* _What needs to be done_: Write out exactly the lines of the entries below from the one holding "def execRrca (s" to the one holding "complete (update (modifyL aluRrc x)) s", inclusive, and leave out all other lines.

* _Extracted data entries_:
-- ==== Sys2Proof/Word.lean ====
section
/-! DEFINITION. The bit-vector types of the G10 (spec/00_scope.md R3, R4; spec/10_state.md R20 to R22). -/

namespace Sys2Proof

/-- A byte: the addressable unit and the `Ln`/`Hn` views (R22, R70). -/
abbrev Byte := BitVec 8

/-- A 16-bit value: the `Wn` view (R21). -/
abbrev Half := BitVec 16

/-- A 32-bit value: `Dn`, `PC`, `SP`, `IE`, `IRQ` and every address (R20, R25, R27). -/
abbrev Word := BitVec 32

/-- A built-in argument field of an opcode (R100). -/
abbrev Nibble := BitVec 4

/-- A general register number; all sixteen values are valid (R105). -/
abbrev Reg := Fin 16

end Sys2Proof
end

...

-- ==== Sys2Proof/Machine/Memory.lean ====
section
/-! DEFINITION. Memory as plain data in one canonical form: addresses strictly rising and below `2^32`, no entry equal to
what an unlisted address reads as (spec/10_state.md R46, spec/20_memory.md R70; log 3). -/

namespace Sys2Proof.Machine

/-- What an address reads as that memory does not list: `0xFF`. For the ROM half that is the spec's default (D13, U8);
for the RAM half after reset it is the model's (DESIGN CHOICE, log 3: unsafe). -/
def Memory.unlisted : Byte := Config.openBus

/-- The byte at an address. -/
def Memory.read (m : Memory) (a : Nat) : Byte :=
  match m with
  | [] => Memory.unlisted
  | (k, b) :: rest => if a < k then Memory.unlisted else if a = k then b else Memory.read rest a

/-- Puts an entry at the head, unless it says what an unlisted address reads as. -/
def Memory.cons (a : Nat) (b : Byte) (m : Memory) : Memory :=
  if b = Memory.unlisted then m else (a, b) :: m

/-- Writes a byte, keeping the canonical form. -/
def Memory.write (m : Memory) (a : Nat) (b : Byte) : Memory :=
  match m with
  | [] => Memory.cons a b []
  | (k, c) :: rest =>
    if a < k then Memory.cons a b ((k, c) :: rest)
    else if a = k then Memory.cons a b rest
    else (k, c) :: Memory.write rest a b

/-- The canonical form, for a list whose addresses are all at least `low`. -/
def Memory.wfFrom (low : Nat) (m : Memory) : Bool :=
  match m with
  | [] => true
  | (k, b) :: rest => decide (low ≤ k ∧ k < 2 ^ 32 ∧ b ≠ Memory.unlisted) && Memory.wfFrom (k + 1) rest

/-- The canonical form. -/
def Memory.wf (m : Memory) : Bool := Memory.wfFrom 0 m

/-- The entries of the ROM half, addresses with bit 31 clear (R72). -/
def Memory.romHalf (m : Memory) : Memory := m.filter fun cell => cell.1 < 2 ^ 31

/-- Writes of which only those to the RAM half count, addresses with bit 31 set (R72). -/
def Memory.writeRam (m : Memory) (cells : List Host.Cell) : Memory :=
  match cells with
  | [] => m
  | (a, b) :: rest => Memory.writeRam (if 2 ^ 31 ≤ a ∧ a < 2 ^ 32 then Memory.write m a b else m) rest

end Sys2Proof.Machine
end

--

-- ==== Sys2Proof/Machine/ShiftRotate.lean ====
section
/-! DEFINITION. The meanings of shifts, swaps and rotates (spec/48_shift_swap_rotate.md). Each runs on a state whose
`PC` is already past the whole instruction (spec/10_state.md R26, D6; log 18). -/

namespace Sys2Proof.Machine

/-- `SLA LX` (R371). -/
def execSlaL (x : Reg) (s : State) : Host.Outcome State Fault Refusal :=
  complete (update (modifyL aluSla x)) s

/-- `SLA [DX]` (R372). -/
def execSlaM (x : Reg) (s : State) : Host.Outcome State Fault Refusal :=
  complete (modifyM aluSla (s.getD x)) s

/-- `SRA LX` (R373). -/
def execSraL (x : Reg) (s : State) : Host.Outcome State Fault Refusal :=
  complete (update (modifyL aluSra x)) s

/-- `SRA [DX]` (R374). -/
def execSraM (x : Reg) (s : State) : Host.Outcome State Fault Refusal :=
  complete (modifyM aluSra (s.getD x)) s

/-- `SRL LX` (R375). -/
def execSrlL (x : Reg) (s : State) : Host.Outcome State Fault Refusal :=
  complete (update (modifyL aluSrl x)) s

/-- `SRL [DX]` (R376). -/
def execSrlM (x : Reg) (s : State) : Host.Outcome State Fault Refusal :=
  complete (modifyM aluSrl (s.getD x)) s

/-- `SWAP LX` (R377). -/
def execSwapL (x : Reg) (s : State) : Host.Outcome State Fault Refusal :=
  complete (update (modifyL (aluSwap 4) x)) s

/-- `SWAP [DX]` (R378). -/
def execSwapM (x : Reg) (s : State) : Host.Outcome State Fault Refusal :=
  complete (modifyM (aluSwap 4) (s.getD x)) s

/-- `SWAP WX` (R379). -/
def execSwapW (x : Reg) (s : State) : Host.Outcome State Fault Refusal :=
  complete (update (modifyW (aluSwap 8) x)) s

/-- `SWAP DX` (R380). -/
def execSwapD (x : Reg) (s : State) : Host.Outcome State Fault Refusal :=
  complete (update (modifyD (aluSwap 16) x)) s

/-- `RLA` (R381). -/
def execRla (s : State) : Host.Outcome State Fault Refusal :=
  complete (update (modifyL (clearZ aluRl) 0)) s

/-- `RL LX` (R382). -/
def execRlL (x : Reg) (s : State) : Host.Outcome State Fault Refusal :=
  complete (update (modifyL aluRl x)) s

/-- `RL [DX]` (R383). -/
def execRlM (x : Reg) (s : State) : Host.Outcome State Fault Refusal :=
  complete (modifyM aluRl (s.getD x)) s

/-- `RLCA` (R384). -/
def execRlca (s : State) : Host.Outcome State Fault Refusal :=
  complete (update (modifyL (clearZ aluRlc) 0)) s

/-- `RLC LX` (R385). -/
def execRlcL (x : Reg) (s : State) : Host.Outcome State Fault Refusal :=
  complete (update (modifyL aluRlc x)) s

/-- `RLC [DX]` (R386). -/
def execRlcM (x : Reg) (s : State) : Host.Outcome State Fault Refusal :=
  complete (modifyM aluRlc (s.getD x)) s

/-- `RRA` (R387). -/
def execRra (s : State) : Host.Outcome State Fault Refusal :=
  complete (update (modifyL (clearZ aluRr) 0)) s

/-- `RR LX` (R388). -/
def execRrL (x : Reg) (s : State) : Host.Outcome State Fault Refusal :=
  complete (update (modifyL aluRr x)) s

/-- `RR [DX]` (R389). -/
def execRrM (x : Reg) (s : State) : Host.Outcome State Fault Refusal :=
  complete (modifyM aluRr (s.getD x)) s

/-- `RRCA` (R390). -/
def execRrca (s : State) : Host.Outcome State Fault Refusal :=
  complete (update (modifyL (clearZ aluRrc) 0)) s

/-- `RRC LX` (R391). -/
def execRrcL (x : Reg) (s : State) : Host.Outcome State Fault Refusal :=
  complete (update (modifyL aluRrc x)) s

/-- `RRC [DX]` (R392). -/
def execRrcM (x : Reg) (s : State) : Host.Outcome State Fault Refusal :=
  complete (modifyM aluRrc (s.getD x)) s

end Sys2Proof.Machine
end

* _Response_:
def execRrca (s : State) : Host.Outcome State Fault Refusal :=
  complete (update (modifyL (clearZ aluRrc) 0)) s

/-- `RRC LX` (R391). -/
def execRrcL (x : Reg) (s : State) : Host.Outcome State Fault Refusal :=
  complete (update (modifyL aluRrc x)) s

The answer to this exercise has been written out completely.